■ Action item ■
If a line in the records below contains the word "holds", copy it.

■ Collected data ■
********************
def alu64_little : List SpecExample := [
  ⟨[0x07, 0x01, 0x00, 0x00, 0xff, 0xff, 0xff, 0xff], .add64K .r1 (-1),
    4, [(.r1, 0x0000000000000000)], [], 5, [(.r1, 0xffffffffffffffff)], []⟩,
  ⟨[0x0f, 0x21, 0x00, 0x00, 0x00, 0x00, 0x00, 0x00], .add64X .r1 .r2,
    4, [(.r1, 0xffffffffffffffff), (.r2, 0x0000000000000002)], [], 5, [(.r1, 0x0000000000000001)], []⟩,
  ⟨[0x17, 0x01, 0x00, 0x00, 0x01, 0x00, 0x00, 0x00], .sub64K .r1 1,
    4, [(.r1, 0x0000000000000000)], [], 5, [(.r1, 0xffffffffffffffff)], []⟩,
  ⟨[0x1f, 0x21, 0x00, 0x00, 0x00, 0x00, 0x00, 0x00], .sub64X .r1 .r2,
    4, [(.r1, 0x8000000000000000), (.r2, 0x0000000000000001)], [], 5, [(.r1, 0x7fffffffffffffff)], []⟩,
  ⟨[0x27, 0x01, 0x00, 0x00, 0xfe, 0xff, 0xff, 0xff], .mul64K .r1 (-2),
    4, [(.r1, 0x0000000100000000)], [], 5, [(.r1, 0xfffffffe00000000)], []⟩,
  ⟨[0x2f, 0x21, 0x00, 0x00, 0x00, 0x00, 0x00, 0x00], .mul64X .r1 .r2,
    4, [(.r1, 0xffffffffffffffff), (.r2, 0xffffffffffffffff)], [], 5, [(.r1, 0x0000000000000001)], []⟩,
  ⟨[0x37, 0x01, 0x00, 0x00, 0x02, 0x00, 0x00, 0x00], .div64K .r1 2,
    4, [(.r1, 0xfffffffffffffffe)], [], 5, [(.r1, 0x7fffffffffffffff)], []⟩,
  ⟨[0x3f, 0x21, 0x00, 0x00, 0x00, 0x00, 0x00, 0x00], .div64X .r1 .r2,
    4, [(.r1, 0x0000000000000007), (.r2, 0x0000000000000000)], [], 5, [(.r1, 0x0000000000000000)], []⟩,
  ⟨[0x47, 0x01, 0x00, 0x00, 0x00, 0x00, 0x00, 0x80], .or64K .r1 (-2147483648),
    4, [(.r1, 0x0000000000000000)], [], 5, [(.r1, 0xffffffff80000000)], []⟩,
  ⟨[0x4f, 0x21, 0x00, 0x00, 0x00, 0x00, 0x00, 0x00], .or64X .r1 .r2,
    4, [(.r1, 0x00000000000000ff), (.r2, 0x000000000000ff00)], [], 5, [(.r1, 0x000000000000ffff)], []⟩,
  ⟨[0x57, 0x01, 0x00, 0x00, 0xff, 0xff, 0xff, 0x7f], .and64K .r1 2147483647,
    4, [(.r1, 0xffffffffffffffff)], [], 5, [(.r1, 0x000000007fffffff)], []⟩,
  ⟨[0x5f, 0x21, 0x00, 0x00, 0x00, 0x00, 0x00, 0x00], .and64X .r1 .r2,
    4, [(.r1, 0xff00ff00ff00ff00), (.r2, 0x0ff00ff00ff00ff0)], [], 5, [(.r1, 0x0f000f000f000f00)], []⟩,
  ⟨[0x67, 0x01, 0x00, 0x00, 0x3f, 0x00, 0x00, 0x00], .lsh64K .r1 63,
    4, [(.r1, 0x0000000000000001)], [], 5, [(.r1, 0x8000000000000000)], []⟩,
  ⟨[0x6f, 0x21, 0x00, 0x00, 0x00, 0x00, 0x00, 0x00], .lsh64X .r1 .r2,
    4, [(.r1, 0xffffffffffffffff), (.r2, 0x0000000000000004)], [], 5, [(.r1, 0xfffffffffffffff0)], []⟩,
  ⟨[0x77, 0x01, 0x00, 0x00, 0x3f, 0x00, 0x00, 0x00], .rsh64K .r1 63,
    4, [(.r1, 0x8000000000000000)], [], 5, [(.r1, 0x0000000000000001)], []⟩,
  ⟨[0x7f, 0x21, 0x00, 0x00, 0x00, 0x00, 0x00, 0x00], .rsh64X .r1 .r2,
    4, [(.r1, 0xffffffffffffffff), (.r2, 0x000000000000003c)], [], 5, [(.r1, 0x000000000000000f)], []⟩,
  ⟨[0x87, 0x01, 0x00, 0x00, 0x00, 0x00, 0x00, 0x00], .neg64 .r1,
    4, [(.r1, 0x8000000000000000)], [], 5, [(.r1, 0x8000000000000000)], []⟩,
  ⟨[0x97, 0x01, 0x00, 0x00, 0x0a, 0x00, 0x00, 0x00], .mod64K .r1 10,
    4, [(.r1, 0xffffffffffffffff)], [], 5, [(.r1, 0x0000000000000005)], []⟩,
  ⟨[0x9f, 0x21, 0x00, 0x00, 0x00, 0x00, 0x00, 0x00], .mod64X .r1 .r2,
    4, [(.r1, 0x1234567800000007), (.r2, 0x0000000000000000)], [], 5, [(.r1, 0x1234567800000007)], []⟩,
  ⟨[0xa7, 0x01, 0x00, 0x00, 0xff, 0xff, 0xff, 0xff], .xor64K .r1 (-1),
    4, [(.r1, 0x0000000000000000)], [], 5, [(.r1, 0xffffffffffffffff)], []⟩,
  ⟨[0xaf, 0x21, 0x00, 0x00, 0x00, 0x00, 0x00, 0x00], .xor64X .r1 .r2,
    4, [(.r1, 0x0000000000001234), (.r2, 0x0000000000001234)], [], 5, [(.r1, 0x0000000000000000)], []⟩,
  ⟨[0xb7, 0x01, 0x00, 0x00, 0xff, 0xff, 0xff, 0xff], .mov64K .r1 (-1),
    4, [], [], 5, [(.r1, 0xffffffffffffffff)], []⟩,
  ⟨[0xbf, 0x21, 0x00, 0x00, 0x00, 0x00, 0x00, 0x00], .mov64X .r1 .r2,
    4, [(.r2, 0x1122334455667788)], [], 5, [(.r1, 0x1122334455667788)], []⟩,
  ⟨[0xc7, 0x01, 0x00, 0x00, 0x3f, 0x00, 0x00, 0x00], .arsh64K .r1 63,
    4, [(.r1, 0x8000000000000000)], [], 5, [(.r1, 0xffffffffffffffff)], []⟩,
  ⟨[0xcf, 0x21, 0x00, 0x00, 0x00, 0x00, 0x00, 0x00], .arsh64X .r1 .r2,
    4, [(.r1, 0x4000000000000000), (.r2, 0x000000000000003e)], [], 5, [(.r1, 0x0000000000000001)], []⟩]

theorem test_alu64_little : (alu64_little.all (SpecExample.holds .little)) = true := by decide +kernel

def alu64_big : List SpecExample := [
  ⟨[0x07, 0x10, 0x00, 0x00, 0xff, 0xff, 0xff, 0xff], .add64K .r1 (-1),
    4, [(.r1, 0x0000000000000000)], [], 5, [(.r1, 0xffffffffffffffff)], []⟩,
  ⟨[0x0f, 0x12, 0x00, 0x00, 0x00, 0x00, 0x00, 0x00], .add64X .r1 .r2,
    4, [(.r1, 0xffffffffffffffff), (.r2, 0x0000000000000002)], [], 5, [(.r1, 0x0000000000000001)], []⟩,
  ⟨[0x17, 0x10, 0x00, 0x00, 0x00, 0x00, 0x00, 0x01], .sub64K .r1 1,
    4, [(.r1, 0x0000000000000000)], [], 5, [(.r1, 0xffffffffffffffff)], []⟩,
  ⟨[0x1f, 0x12, 0x00, 0x00, 0x00, 0x00, 0x00, 0x00], .sub64X .r1 .r2,
    4, [(.r1, 0x8000000000000000), (.r2, 0x0000000000000001)], [], 5, [(.r1, 0x7fffffffffffffff)], []⟩,
  ⟨[0x27, 0x10, 0x00, 0x00, 0xff, 0xff, 0xff, 0xfe], .mul64K .r1 (-2),
    4, [(.r1, 0x0000000100000000)], [], 5, [(.r1, 0xfffffffe00000000)], []⟩,
  ⟨[0x2f, 0x12, 0x00, 0x00, 0x00, 0x00, 0x00, 0x00], .mul64X .r1 .r2,
    4, [(.r1, 0xffffffffffffffff), (.r2, 0xffffffffffffffff)], [], 5, [(.r1, 0x0000000000000001)], []⟩,
  ⟨[0x37, 0x10, 0x00, 0x00, 0x00, 0x00, 0x00, 0x02], .div64K .r1 2,
    4, [(.r1, 0xfffffffffffffffe)], [], 5, [(.r1, 0x7fffffffffffffff)], []⟩,
  ⟨[0x3f, 0x12, 0x00, 0x00, 0x00, 0x00, 0x00, 0x00], .div64X .r1 .r2,
    4, [(.r1, 0x0000000000000007), (.r2, 0x0000000000000000)], [], 5, [(.r1, 0x0000000000000000)], []⟩,
  ⟨[0x47, 0x10, 0x00, 0x00, 0x80, 0x00, 0x00, 0x00], .or64K .r1 (-2147483648),
    4, [(.r1, 0x0000000000000000)], [], 5, [(.r1, 0xffffffff80000000)], []⟩,
  ⟨[0x4f, 0x12, 0x00, 0x00, 0x00, 0x00, 0x00, 0x00], .or64X .r1 .r2,
    4, [(.r1, 0x00000000000000ff), (.r2, 0x000000000000ff00)], [], 5, [(.r1, 0x000000000000ffff)], []⟩,
  ⟨[0x57, 0x10, 0x00, 0x00, 0x7f, 0xff, 0xff, 0xff], .and64K .r1 2147483647,
    4, [(.r1, 0xffffffffffffffff)], [], 5, [(.r1, 0x000000007fffffff)], []⟩,
  ⟨[0x5f, 0x12, 0x00, 0x00, 0x00, 0x00, 0x00, 0x00], .and64X .r1 .r2,
    4, [(.r1, 0xff00ff00ff00ff00), (.r2, 0x0ff00ff00ff00ff0)], [], 5, [(.r1, 0x0f000f000f000f00)], []⟩,
  ⟨[0x67, 0x10, 0x00, 0x00, 0x00, 0x00, 0x00, 0x3f], .lsh64K .r1 63,
    4, [(.r1, 0x0000000000000001)], [], 5, [(.r1, 0x8000000000000000)], []⟩,
  ⟨[0x6f, 0x12, 0x00, 0x00, 0x00, 0x00, 0x00, 0x00], .lsh64X .r1 .r2,
    4, [(.r1, 0xffffffffffffffff), (.r2, 0x0000000000000004)], [], 5, [(.r1, 0xfffffffffffffff0)], []⟩,
  ⟨[0x77, 0x10, 0x00, 0x00, 0x00, 0x00, 0x00, 0x3f], .rsh64K .r1 63,
    4, [(.r1, 0x8000000000000000)], [], 5, [(.r1, 0x0000000000000001)], []⟩,
  ⟨[0x7f, 0x12, 0x00, 0x00, 0x00, 0x00, 0x00, 0x00], .rsh64X .r1 .r2,
    4, [(.r1, 0xffffffffffffffff), (.r2, 0x000000000000003c)], [], 5, [(.r1, 0x000000000000000f)], []⟩,
  ⟨[0x87, 0x10, 0x00, 0x00, 0x00, 0x00, 0x00, 0x00], .neg64 .r1,
    4, [(.r1, 0x8000000000000000)], [], 5, [(.r1, 0x8000000000000000)], []⟩,
  ⟨[0x97, 0x10, 0x00, 0x00, 0x00, 0x00, 0x00, 0x0a], .mod64K .r1 10,
    4, [(.r1, 0xffffffffffffffff)], [], 5, [(.r1, 0x0000000000000005)], []⟩,
  ⟨[0x9f, 0x12, 0x00, 0x00, 0x00, 0x00, 0x00, 0x00], .mod64X .r1 .r2,
    4, [(.r1, 0x1234567800000007), (.r2, 0x0000000000000000)], [], 5, [(.r1, 0x1234567800000007)], []⟩,
  ⟨[0xa7, 0x10, 0x00, 0x00, 0xff, 0xff, 0xff, 0xff], .xor64K .r1 (-1),
    4, [(.r1, 0x0000000000000000)], [], 5, [(.r1, 0xffffffffffffffff)], []⟩,
  ⟨[0xaf, 0x12, 0x00, 0x00, 0x00, 0x00, 0x00, 0x00], .xor64X .r1 .r2,
    4, [(.r1, 0x0000000000001234), (.r2, 0x0000000000001234)], [], 5, [(.r1, 0x0000000000000000)], []⟩,
  ⟨[0xb7, 0x10, 0x00, 0x00, 0xff, 0xff, 0xff, 0xff], .mov64K .r1 (-1),
    4, [], [], 5, [(.r1, 0xffffffffffffffff)], []⟩,
  ⟨[0xbf, 0x12, 0x00, 0x00, 0x00, 0x00, 0x00, 0x00], .mov64X .r1 .r2,
    4, [(.r2, 0x1122334455667788)], [], 5, [(.r1, 0x1122334455667788)], []⟩,
  ⟨[0xc7, 0x10, 0x00, 0x00, 0x00, 0x00, 0x00, 0x3f], .arsh64K .r1 63,
    4, [(.r1, 0x8000000000000000)], [], 5, [(.r1, 0xffffffffffffffff)], []⟩,
  ⟨[0xcf, 0x12, 0x00, 0x00, 0x00, 0x00, 0x00, 0x00], .arsh64X .r1 .r2,
    4, [(.r1, 0x4000000000000000), (.r2, 0x000000000000003e)], [], 5, [(.r1, 0x0000000000000001)], []⟩]

theorem test_alu64_big : (alu64_big.all (SpecExample.holds .big)) = true := by decide +kernel

def byteswap_little : List SpecExample := [
  ⟨[0xd4, 0x01, 0x00, 0x00, 0x10, 0x00, 0x00, 0x00], .le16 .r1,
    4, [(.r1, 0x1122334455667788)], [], 5, [(.r1, 0x0000000000007788)], []⟩,
  ⟨[0xd4, 0x01, 0x00, 0x00, 0x20, 0x00, 0x00, 0x00], .le32 .r1,
    4, [(.r1, 0x1122334455667788)], [], 5, [(.r1, 0x0000000055667788)], []⟩,
  ⟨[0xd4, 0x01, 0x00, 0x00, 0x40, 0x00, 0x00, 0x00], .le64 .r1,
    4, [(.r1, 0x1122334455667788)], [], 5, [(.r1, 0x1122334455667788)], []⟩,
  ⟨[0xdc, 0x01, 0x00, 0x00, 0x10, 0x00, 0x00, 0x00], .be16 .r1,
    4, [(.r1, 0x1122334455667788)], [], 5, [(.r1, 0x0000000000008877)], []⟩,
  ⟨[0xdc, 0x01, 0x00, 0x00, 0x20, 0x00, 0x00, 0x00], .be32 .r1,
    4, [(.r1, 0x1122334455667788)], [], 5, [(.r1, 0x0000000088776655)], []⟩,
  ⟨[0xdc, 0x01, 0x00, 0x00, 0x40, 0x00, 0x00, 0x00], .be64 .r1,
    4, [(.r1, 0x1122334455667788)], [], 5, [(.r1, 0x8877665544332211)], []⟩]

theorem test_byteswap_little : (byteswap_little.all (SpecExample.holds .little)) = true := by decide +kernel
********************
■ Task response ■
theorem test_alu64_little : (alu64_little.all (SpecExample.holds .little)) = true := by decide +kernel
theorem test_alu64_big : (alu64_big.all (SpecExample.holds .big)) = true := by decide +kernel
theorem test_byteswap_little : (byteswap_little.all (SpecExample.holds .little)) = true := by decide +kernel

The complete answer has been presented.